Nadine Wehner, Sozialarbeiterin und Traumapädagogin im Team der Beratungsstelle, erklärt, warum ein feministischer Ansatz für die Mitarbeiterinnen der Beratungsstelle einen unumstößlichen Leitgedanken darstellt und gesellschaftliche Zusammenhänge mitbedacht werden müssen: "Ein ganz entscheidender Aspekt unserer Arbeit, sowohl in der Prävention als auch in der Beratung, ist die Betrachtung sexualisierter Gewalt als strukturelles, gesamtgesellschaftliches Problem. Es erfordert gesamtgesellschaftliche Lösungen. Wir müssen als Gesellschaft hinsehen und hinhören. Nur so können wir diesem Problem begegnen und Kinder und Jugendliche vor sexualisierter Gewalt schützen.

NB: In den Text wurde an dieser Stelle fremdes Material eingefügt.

-- ==== Sys2Proof/Safety.lean ====
section
/-! DEFINITION. What the statements call well-behaved: the invariant of the block and of its queues. -/

namespace Sys2Proof.Machine

/-- The bytes `a b` stand at index `i` and `i + 1`. -/
abbrev PairAt (a b : Byte) (l : List Byte) (i : Nat) : Prop := l[i]? = some a ∧ l[i + 1]? = some b

/-- A start marker at index `i` (41_frame_parser.md R113). -/
abbrev StartAt (l : List Byte) (i : Nat) : Prop := PairAt start0 start1 l i

/-- An end marker at index `j` (41_frame_parser.md R114). -/
abbrev EndAt (l : List Byte) (j : Nat) : Prop := PairAt end0 end1 l j

/-- "no start marker followed later by an end marker" (41_frame_parser.md R122). -/
def NoSpan (l : List Byte) : Prop := ∀ i j, StartAt l i → EndAt l j → j < i + 2

/-- No start marker (41_frame_parser.md R124). -/
def NoStart (l : List Byte) : Prop := ∀ i, ¬ StartAt l i

/-- No adjacent pair `0D 0A` (41_frame_parser.md R124). -/
def NoEnd (l : List Byte) : Prop := ∀ j, ¬ EndAt l j

/-- What the assembly buffer holds after the append step of `CC b` (41_frame_parser.md R111, R112). -/
def appended (b : Byte) (s : State) : List Byte := if s.n = iabCap then s.iab.drop 1 ++ [b] else s.iab ++ [b]

/-- 10_state.md R28: `Idle` implies `cur = 0` and `rem = 0`; `Serving` implies `cur + rem = 7`. -/
def State.ModeInv (s : State) : Prop :=
  (s.mode = .idle → s.cur = 0 ∧ s.rem = 0) ∧ (s.mode = .serving → s.cur + s.rem = 7)

/-- When the environment owes a Transmit-Queue-Drained event: `mode = Serving`, `rem > 0` and the transmit queue has room
(60_exceptions.md R147). A fairness duty of the bus hardware, for statements to name as a premise. -/
def State.DrainOwed (s : State) : Prop := s.mode = .serving ∧ 0 < s.rem ∧ 0 < txFree s

/-- A `TD` comes before the next `POP`. -/
def drainBeforeNextPop : List Instr → Bool
  | [] => false
  | .td .queue :: _ => true
  | .pop :: _ => false
  | _ :: is => drainBeforeNextPop is

/-- In a sequence of operations run from `s`, a `TD` follows every `POP` that found `rem > 0`, before the next `POP`
(42_bus_queues.md R138). -/
def drainsFollow : List Instr → State → Bool
  | [], _ => true
  | i :: is, s =>
    (decide (i = .pop → 0 < s.rem → drainBeforeNextPop is = true)) &&
      match exec i s with
      | .next t => drainsFollow is t
      | .fault _ | .refused _ => true

/-- What every step keeps. -/
structure State.Inv (s : State) : Prop where
  /-- 10_state.md R28 -/
  mode : s.ModeInv
  /-- 10_state.md R24, R27 -/
  iabBound : s.n ≤ iabCap
  /-- 41_frame_parser.md R122 -/
  noSpan : NoSpan s.iab
  /-- 10_state.md R43 -/
  rxBound : s.rxq.length ≤ s.cfg.rxqDepth
  /-- 60_exceptions.md R145: a written byte's event is pending until its operation has run -/
  rxPending : s.rxq ≠ [] → Event.br ∈ s.pending

end Sys2Proof.Machine

namespace Sys2Proof

/-- Whether an operation may write the Snapshot: the Frame Parser's, and `RESET` (10_state.md R21, 60 R156). -/
def Instr.mayWriteSnap : Instr → Bool
  | .cc _ | .frame _ | .reset => true
  | .rr _ | .td _ | .br | .st | .get | .pop | .wr _ => false

/-- The operations between one `RR` and the next `RR`, `ST` or `RESET` (40_bus_responder.md R93). -/
def Instr.keepsTransfer : Instr → Bool
  | .rr _ | .st | .reset => false
  | .cc _ | .td _ | .br | .frame _ | .get | .pop | .wr _ => true

/-- The operation takes no value of `f` from outside: the closed system of 42_bus_queues.md R131. -/
def Instr.closed : Instr → Bool
  | .rr f | .td f => decide (f = .queue)
  | .cc _ | .br | .st | .frame _ | .get | .pop | .wr _ | .reset => true

end Sys2Proof
end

Es ist unser aller Aufgabe."

Eine überwältigende Anzahl Betroffener


Die Weltgesundheitsorganisation (WHO) geht für Deutschland von einer Million betroffener Mädchen und Jungen jedes Jahr aus, die sexualisierte Gewalt erlebt haben oder erleben. Opfer sexuellen Kindesmissbrauchs sind dabei zu 75 Prozent Mädchen und zu 25 Prozent Jungen. Dass es daher sinnvoll ist, den Blickwinkel zu erweitern, unterstreicht Ann Kristin Hartz, Diplom Psychologin und Psychotherapeutin: "Wir werden unser Angebot als Beratungsstelle zukünftig auch für von sexualisierter Gewalt betroffene Jungen öffnen, weil wir ein entsprechendes Angebot für sehr wichtig halten und es dieses in Braunschweig bislang so nicht gibt. Sexualisierte Gewalt ist ein Tabuthema, für Jungen in unserer Gesellschaft nochmal mehr. Opfersein ist in unserer Welt nicht zu vereinen mit Männlichkeit. Umso wichtiger ist es, diskriminierende Geschlechterstereotype zu hinterfragen und zu überwinden."

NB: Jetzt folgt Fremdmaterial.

-- ==== Sys2Proof/Certificates/Slice0/Obligations.lean ====
section
/-! DEFINITION. The statements for the provers. Rules R<n> are those of spec/. -/

open Sys2Proof Sys2Proof.Machine

/-! ### Encoding -/

/-- Decoding an encoded well-formed operation gives it back, every operand at every value (30_encoding.md R74, R76, R77). -/
def Obligations.DecodeOfEncodeIsTheOperation : Prop :=
  ∀ i : Instr, i.wf = true → decode (encode i) = .ok i

/-- What decodes to an operation is that operation's encoding, with one exception: `BR` and `ST` do not sample `tx_free`, so
their own code with anything there is theirs (10_state.md R45). What decodes is well-formed. What is no row of the opcode table
is `rst = 0`, bytes that are no frame, or a bus byte other than the command `0x10` (30_encoding.md R75). -/
def Obligations.DecodedWordsAreEncodings : Prop :=
  (∀ (w : PortWord) (i : Instr), decode w = .ok i →
    i.wf = true ∧
    (encode i = w ∨ (i = .br ∧ ∃ free, w = .ev 0b10 (some free)) ∨ (i = .st ∧ ∃ free, w = .ev 0b11 (some free)))) ∧
  (∀ (w : PortWord) (e : DecodeError), decode w = .error e →
    w = .rst 0 ∨ (∃ bs, w = .feed bs ∧ ∀ p : Record, bs ≠ [0x55, 0xAA] ++ p.bytes ++ [0x0D, 0x0A]) ∨
      ∃ b : Byte, b ≠ 0x10 ∧ w = .busw b)

/-- Bits written out from the spec's tables (30_encoding.md R74, R76, R80, spec/opcode_table.json). -/
def Obligations.WordsOfTheOpcodeTableDecode : Prop :=
  decode (.cc 0b10100101) = .ok (.cc 0xA5) ∧
  decode (.ev 0b00 (some 0b10000)) = .ok (.rr (.port 16)) ∧
  decode (.ev 0b01 (some 0b00011)) = .ok (.td (.port 3)) ∧
  decode (.ev 0b10 none) = .ok .br ∧
  decode (.ev 0b11 none) = .ok .st ∧
  decode (.feed [0x55, 0xAA, 1, 2, 3, 4, 5, 6, 7, 0x0D, 0x0A]) = .ok (.frame ⟨1, 2, 3, 4, 5, 6, 7⟩) ∧
  decode (.busw 0b00010000) = .ok .get ∧
  decode .pop = .ok .pop ∧
  decode (.wr 0b00111100) = .ok (.wr 0x3C) ∧
  decode (.rst 0b1) = .ok .reset

/-! ### A step -/

/-- When the environment's next word decodes to `i`, a step is `exec i`, with the word taken off the stream and with no
`CC` operation around it (20_memory.md R58; the stream is the model's, log 1). Bytes of the control channel that are no frame,
of any number, are `CC` operations one by one (30_encoding.md R82), a byte on the bus is `WR` and `BR` whatever its value (R84),
and `rst = 0` does nothing (log 19). -/
def Obligations.StepRunsTheDecodedOperation : Prop :=
  ∀ (s : State) (w : PortWord) (rest : List Input), s.inputs = .word w :: rest →
    (∀ i, decode w = .ok i → step s = exec i { s with inputs := rest, commitOld := none }) ∧
    (∀ bs, w = .feed bs → step s = execSeq (bs.map .cc) { s with inputs := rest, commitOld := none }) ∧
    (∀ b, w = .busw b → step s = execSeq [.wr b, .br] { s with inputs := rest, commitOld := none }) ∧
    (w = .rst 0 → step s = .next { s with inputs := rest, commitOld := none })

/-- Every well-formed operation, put in front of the environment's stream as its encoding, is what the next step runs. -/
def Obligations.StepRunsEveryEncodedOperation : Prop :=
  ∀ (s : State) (i : Instr), i.wf = true →
    step (s.prependWord (encode i)) = exec i { s with commitOld := none }

/-- With the environment's stream ended, a step delivers the pending event with the oldest cause, and that clears it
(60_exceptions.md R145, R146; that the stream goes first is the model's, log 10). -/
def Obligations.StepDeliversTheOldestPendingEvent : Prop :=
  ∀ (s : State) (e : Event) (es : List Event), s.inputs = [] → s.pending = e :: es →
    step s = exec (e.instr .queue) { s with commitOld := none } ∧ ∃ t, step s = .next t ∧ t.pending = es

/-- With nothing to do, the state stays as it is (95_test_vectors.md L1-8; log 11). -/
def Obligations.StepIdlesWithNothingToDo : Prop :=
  ∀ s : State, s.inputs = [] → s.pending = [] → step s = .next s

/-- A bus action to another address than `0x55` does not reach the block; one to `0x55` is run like any other word
(20_memory.md R57, 60_exceptions.md R152; the stream, and that an address may stand beside any word, are the model's, logs
1, 23). -/
def Obligations.OtherBusAddressesDoNotReachTheBlock : Prop :=
  ∀ (s : State) (a : BitVec 7) (w : PortWord) (rest : List Input), s.inputs = .addressed a w :: rest →
    (a ≠ 0x55 → step s = .next { s with inputs := rest, commitOld := none }) ∧
    (a = 0x55 → step s = step { s with inputs := .word w :: rest })

/-- A control-channel byte and a Read-Requested at the same instant, with the Snapshot write indivisible: both are
performed in two steps, and the copy is the whole old Snapshot or the whole new one (20_memory.md R62; the order is a free value,
log 13). -/
def Obligations.SameInstantCopyIsWholeOldOrWholeNew : Prop :=
  ∀ (s : State) (b : Byte) (ev : PortWord) (f : FreeOperand) (rest : List Input),
    s.inputs = .together b ev :: rest → decode ev = .ok (.rr f) → s.cfg.snapWriteAtomic = true →
    ∃ m t u, step s = .next m ∧ step m = .next t ∧ exec (.cc b) s = .next u ∧
      t.snap = u.snap ∧ t.iab = u.iab ∧ t.badcnt = u.badcnt ∧ t.ovfcnt = u.ovfcnt ∧
      t.mode = .serving ∧ t.inputs = rest ∧ (t.pob = s.snap ∨ t.pob = u.snap)

/-- The same with `SNAP_WRITE_ATOMIC = false`: the Read-Requested falls inside the `CC` operation, each byte of the copy
is the old or the new one, and the Snapshot ends as the whole new one (20_memory.md R60; which is a free value, log 14). -/
def Obligations.CopyInsideACommitMixesByByte : Prop :=
  ∀ (s : State) (b : Byte) (ev : PortWord) (f : FreeOperand) (rest : List Input),
    s.inputs = .together b ev :: rest → decode ev = .ok (.rr f) → s.cfg.snapWriteAtomic = false →
    ∃ m t u, step s = .next m ∧ step m = .next t ∧ exec (.cc b) s = .next u ∧
      t.snap = u.snap ∧ t.iab = u.iab ∧ t.mode = .serving ∧ t.inputs = rest ∧
      ∀ k < 7, t.pob.bytes[k]? = s.snap.bytes[k]? ∨ t.pob.bytes[k]? = u.snap.bytes[k]?

/-! ### The Bus Responder -/

/-- `RR f` (40_bus_responder.md R92), outside any `CC` operation or with the Snapshot write indivisible: the whole next
state. That the event's pending mark is cleared is 60_exceptions.md R145. -/
def Obligations.ReadRequestedResult : Prop :=
  ∀ (f : FreeOperand) (s : State), s.commitOld = none ∨ s.cfg.snapWriteAtomic = true →
    exec (.rr f) s = .next { s with
      pob := s.snap
      mode := .serving
      cur := min 7 (freeCapacity f s)
      rem := 7 - min 7 (freeCapacity f s)
      txq := s.txq ++ s.snap.bytes.take (min 7 (freeCapacity f s))
      pending := s.pending.erase .rr }

/-- `RR f` inside a `CC` operation, with `SNAP_WRITE_ATOMIC = false` (20_memory.md R60, 70_reset_and_hazards.md R168): the
whole next state, for some record each byte of which is the old or the new Snapshot's. That one free value is used up is
the model's (log 14). -/
def Obligations.TornReadRequestedResult : Prop :=
  ∀ (f : FreeOperand) (s : State) (old : Record), s.commitOld = some old → s.cfg.snapWriteAtomic = false →
    ∃ p : Record, (∀ k < 7, p.bytes[k]? = old.bytes[k]? ∨ p.bytes[k]? = s.snap.bytes[k]?) ∧
      exec (.rr f) s = .next { s with
        pob := p
        mode := .serving
        cur := min 7 (freeCapacity f s)
        rem := 7 - min 7 (freeCapacity f s)
        txq := s.txq ++ p.bytes.take (min 7 (freeCapacity f s))
        pending := s.pending.erase .rr
        freeIdx := s.freeIdx + 1 }

/-- `TD f` (40_bus_responder.md R95): the whole next state; with nothing remaining it is a no-op. -/
def Obligations.TransmitQueueDrainedResult : Prop :=
  ∀ (f : FreeOperand) (s : State),
    exec (.td f) s = .next { s with
      txq := s.txq ++ (s.pob.bytes.drop s.cur).take (min s.rem (freeCapacity f s))
      cur := s.cur + min s.rem (freeCapacity f s)
      rem := s.rem - min s.rem (freeCapacity f s)
      pending := s.pending.erase .td } ∧
    (s.rem = 0 → exec (.td f) s = .next { s with pending := s.pending.erase .td })

/-- The push step (40_bus_responder.md R91) is the rule's loop, `min(rem, f)` turns of it; it appends exactly the bytes
`POB[cur ..]`, in order, at most seven; with `rem = 0` or `f = 0` it does nothing. -/
def Obligations.PushIsTheRepeatLoop : Prop :=
  ∀ (f : Nat) (s : State), s.cur + s.rem ≤ 7 →
    push f s = pushLoop (min s.rem f) s ∧
    (push f s).cur = s.cur + min s.rem f ∧
    (push f s).rem = s.rem - min s.rem f ∧
    (push f s).cur + (push f s).rem = s.cur + s.rem ∧
    (push f s).txq.length = s.txq.length + min s.rem f ∧
    min s.rem f ≤ 7 ∧
    (∀ m < s.txq.length, (push f s).txq[m]? = s.txq[m]?) ∧
    (∀ m < min s.rem f, (push f s).txq[s.txq.length + m]? = s.pob.bytes[s.cur + m]?) ∧
    (s.rem = 0 ∨ f = 0 → push f s = s)

/-- Deferral is only delay (40_bus_responder.md R94, 60_exceptions.md R147): a drain event that is owed makes progress, and
what it leaves waits for a later one, nothing dropped or duplicated. -/
def Obligations.OwedDrainMakesProgress : Prop :=
  ∀ s : State, s.DrainOwed → s.cur + s.rem = 7 →
    ∃ t, exec (.td .queue) s = .next t ∧ t.mode = .serving ∧ t.pob = s.pob ∧ t.rem < s.rem ∧ t.cur + t.rem = 7 ∧
      t.txq ++ t.pob.bytes.drop t.cur = s.txq ++ s.pob.bytes.drop s.cur

/-- `BR` (40_bus_responder.md R96): the whole next state. -/
def Obligations.ByteReceivedResult : Prop :=
  ∀ s : State,
    exec .br s = .next { s with
      rxq := []
      rxcnt := s.rxcnt + BitVec.ofNat 32 s.rxq.length
      pending := s.pending.erase .br }

/-- `ST` (40_bus_responder.md R98) with the bus hardware's flush (42_bus_queues.md R134): the whole next state. -/
def Obligations.TransactionStoppedResult : Prop :=
  ∀ s : State,
    exec .st s = .next { s with
      cur := 0
      rem := 0
      mode := .idle
      txq := if s.cfg.txqFlushOnStop = true then [] else s.txq
      pending := s.pending.erase .st }

/-- `mode` is set to `Serving` by Read-Requested, to `Idle` by Transaction-Stopped and by a reset, and written by nothing
else (10_state.md R28, 70_reset_and_hazards.md R160). -/
def Obligations.OnlyReadStopAndResetWriteMode : Prop :=
  ∀ (i : Instr) (s t : State), exec i s = .next t →
    ((∃ f, i = .rr f) → t.mode = .serving) ∧ (i = .st ∨ i = .reset → t.mode = .idle) ∧
    (¬ (∃ f, i = .rr f) → i ≠ .st → i ≠ .reset → t.mode = s.mode)

/-- Exactly once, in order (40_bus_responder.md R93): after an `RR` and any drain events, the bytes pushed are the first
`cur` bytes of the Snapshot, and all seven once the free capacities offered sum to 7 or more. What a written `f` offers is
30_encoding.md R77's to say. -/
def Obligations.DrainsPushThePrefixOnce : Prop :=
  ∀ (s : State) (f : Nat) (fs : List Nat), s.commitOld = none →
    let offered := freeCapacity (.port f) s + (fs.map fun g => freeCapacity (.port g) s).sum
    ∃ t, execSeq (.rr (.port f) :: fs.map (fun g => .td (.port g))) s = .next t ∧
      t.pob = s.snap ∧ t.cur = min 7 offered ∧ t.rem = 7 - min 7 offered ∧
      t.txq = s.txq ++ s.snap.bytes.take (min 7 offered)

/-- The freeze invariant (20_memory.md R61, 40_bus_responder.md R93): whatever operations follow an `RR` up to the next `RR`,
`ST` or reset, `POB` stays the Snapshot of the moment the `RR` ran, and the bytes the master has taken together with those
still queued are the earlier ones and then the first `cur` bytes of it. The list of bytes taken is the model's field (log 15). -/
def Obligations.TransferInFlightIsFrozen : Prop :=
  ∀ (s t : State) (f : FreeOperand) (is : List Instr),
    s.commitOld = none ∨ s.cfg.snapWriteAtomic = true →
    (∀ i ∈ is, i.keepsTransfer = true) → execSeq (.rr f :: is) s = .next t →
    t.pob = s.snap ∧ t.mode = .serving ∧ t.cur + t.rem = 7 ∧
    t.received ++ t.txq = s.received ++ s.txq ++ s.snap.bytes.take t.cur

/-- The closed system's round trip (42_bus_queues.md R138): with any `TXQ_DEPTH >= 1` and an empty transmit queue, after
`RR`, any interleaving of seven `POP`s with drain events and control-channel bytes delivers, if every `POP` has its step,
exactly the seven bytes of the Snapshot of the moment the `RR` ran, in order, and then `TXQ` is empty and `rem = 0`; and every
`POP` has its step if a `TD` follows each that found `rem > 0`, before the next. The list of bytes delivered is the model's
field (log 15). -/
def Obligations.ClosedReadDeliversTheSnapshot : Prop :=
  ∀ (s : State) (is : List Instr), s.commitOld = none ∨ s.cfg.snapWriteAtomic = true → s.txq = [] → 1 ≤ s.cfg.txqDepth →
    (∀ i ∈ is, i = .pop ∨ i = .td .queue ∨ ∃ b, i = .cc b) → is.count .pop = 7 →
    (∀ t, execSeq (.rr .queue :: is) s = .next t →
      t.received = s.received ++ s.snap.bytes ∧ t.txq = [] ∧ t.rem = 0 ∧ t.cur = 7) ∧
    (drainsFollow (.rr .queue :: is) s = true → ∃ t, execSeq (.rr .queue :: is) s = .next t)

/-- The poll of 30_encoding.md R87, `WR 10 ; BR ; ST ; RR ; POP x 7 ; ST`, with `TXQ_DEPTH >= 7`, room for the command byte
and the flush at the stop: it completes, delivers the Snapshot, and leaves the block Idle with both queues empty. -/
def Obligations.PollReturnsTheSnapshot : Prop :=
  ∀ s : State, s.commitOld = none → 7 ≤ s.cfg.txqDepth → s.rxq.length < s.cfg.rxqDepth → s.cfg.txqFlushOnStop = true →
    ∃ t, execSeq ([.wr 0x10, .br, .st, .rr .queue] ++ List.replicate 7 .pop ++ [.st]) s = .next t ∧
      t.received = s.received ++ s.snap.bytes ∧ t.mode = .idle ∧ t.cur = 0 ∧ t.rem = 0 ∧ t.txq = [] ∧ t.rxq = [] ∧
      t.rxcnt = s.rxcnt + BitVec.ofNat 32 (s.rxq.length + 1)

/-- The two shapes of a poll, with a stop between the write and the read or with none, and a read with no write before it,
give the master the same seven bytes, the Snapshot (40_bus_responder.md R99). -/
def Obligations.PollShapesGiveTheSameReply : Prop :=
  ∀ s : State, s.commitOld = none → s.txq = [] → 7 ≤ s.cfg.txqDepth → s.rxq.length < s.cfg.rxqDepth →
    ∀ pre ∈ [[Instr.wr 0x10, .br, .st], [Instr.wr 0x10, .br], []],
      ∃ t, execSeq (pre ++ [.rr .queue] ++ List.replicate 7 .pop) s = .next t ∧
        t.received = s.received ++ s.snap.bytes ∧ t.txq = [] ∧ t.mode = .serving ∧ t.cur = 7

Eine Frage der Geschlechtergerechtigkeit


Das sieht auch der Braunschweiger Präventionsrat so. Raphaela Harms, Vertreterin der Stiftung Braunschweigischer Kulturbesitz und Vorstandsmitglied im Präventionsrat: "Zur Geschlechtergerechtigkeit gehört, Jungen als mögliche Opfer sexueller Gewalt gleichermaßen in den Blick zu nehmen. Dass es Frauen sind, die sich für Jungen und männliche Jugendliche einsetzen und die Initiative vonseiten einer feministischen Frauen- und Mädchenberatungsstelle ausgeht, ist gleichermaßen bemerkenswert wie bezeichnend."

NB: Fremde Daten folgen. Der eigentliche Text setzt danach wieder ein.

-- ==== Sys2Proof/Laws/PerInstr.lean ====
section
/-! SUPPORT. Statements about every instruction as syntax, one lemma per constructor. -/

namespace Sys2Proof.Laws.EncodedWidth

/-- How many bits stand on the ports for an operation: the column "width_bits" of spec/opcode_table.json, and five more on
`tx_free` where an event is written with `f`. -/
def Statement (i : Instr) : Prop :=
  match i with
  | .cc _ | .get | .wr _ => (encode i).width = 8
  | .rr f | .td f => (encode i).width = if f = .queue then 2 else 7
  | .br | .st => (encode i).width = 2
  | .frame _ => (encode i).width = 88
  | .pop => (encode i).width = 0
  | .reset => (encode i).width = 1

theorem cc (b : Byte) : Statement (.cc b) := rfl
theorem rr (f : FreeOperand) : Statement (.rr f) := by cases f <;> rfl
theorem td (f : FreeOperand) : Statement (.td f) := by cases f <;> rfl
theorem br : Statement .br := rfl
theorem st : Statement .st := rfl
theorem frame (p : Record) : Statement (.frame p) := rfl
theorem get : Statement .get := rfl
theorem pop : Statement .pop := rfl
theorem wr (b : Byte) : Statement (.wr b) := rfl
theorem reset : Statement .reset := rfl

end Sys2Proof.Laws.EncodedWidth
end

"Kein Kind kann sich allein schützen"


Die Frauen- und Mädchenberatungsstelle setzt zukünftig verstärkt auch auf Prävention. Schon jetzt richtet sie ihr Angebot an Kindertagesstätten und Schulen, um dort mit Mädchen und Jungen zu dem Thema zu arbeiten. In einer neuen Initiative geht es nun darum, im Verbund mit pro familia und dem deutschen Kinderschutzbund in Braunschweig Gewaltschutzkonzepte zu etablieren. Ann-Kristin Hartz: "Wir wenden uns an stationäre und ambulante Einrichtungen, Vereine und alle, die institutionell mit Minderjährigen arbeiten. Es geht darum, Kinder und Jugendliche zu schützen, aber auch Handlungssicherheit bei den pädagogischen Fachkräften und Bezugspersonen zu erhöhen. Denn kein Kind kann sich allein schützen. Prävention ist in erster Linie Aufgabe von Erwachsenen, denn sie tragen die Verantwortung. Daher bedeutet Prävention für uns, neben der Arbeit mit den Kindern und Jugendlichen, auch immer die Sensibilisierung von Eltern, Fachkräften und Bezugspersonen."

Den Braunschweiger Präventionsrat hat dies überzeugt. Gabriela Schimmel-Radmacher, Leiterin der Unternehmenskommunikation bei der Öffentlichen Versicherung und Mitglied im Präventionsrat: "Gewalt in ihren unterschiedlichen Formen ist nicht zu tolerieren und sexualisierte Gewalt – ob in der Kindheit oder im Erwachsenenalter – leider sehr gegenwärtig. Prävention ist da ein richtiger Ansatz. Diejenigen, die sich hier engagieren und Gewalt auf unterschiedliche Weise etwas entgegensetzen, müssen gestärkt werden. Unser ausdrücklicher Dank gilt dem Frauenteam der Beratungsstelle."

Für den Projektträger nahmen Ann-Kristin Hartz und Nadine Wehner gemeinsam den mit 2.000 Euro dotierten Preis entgegen.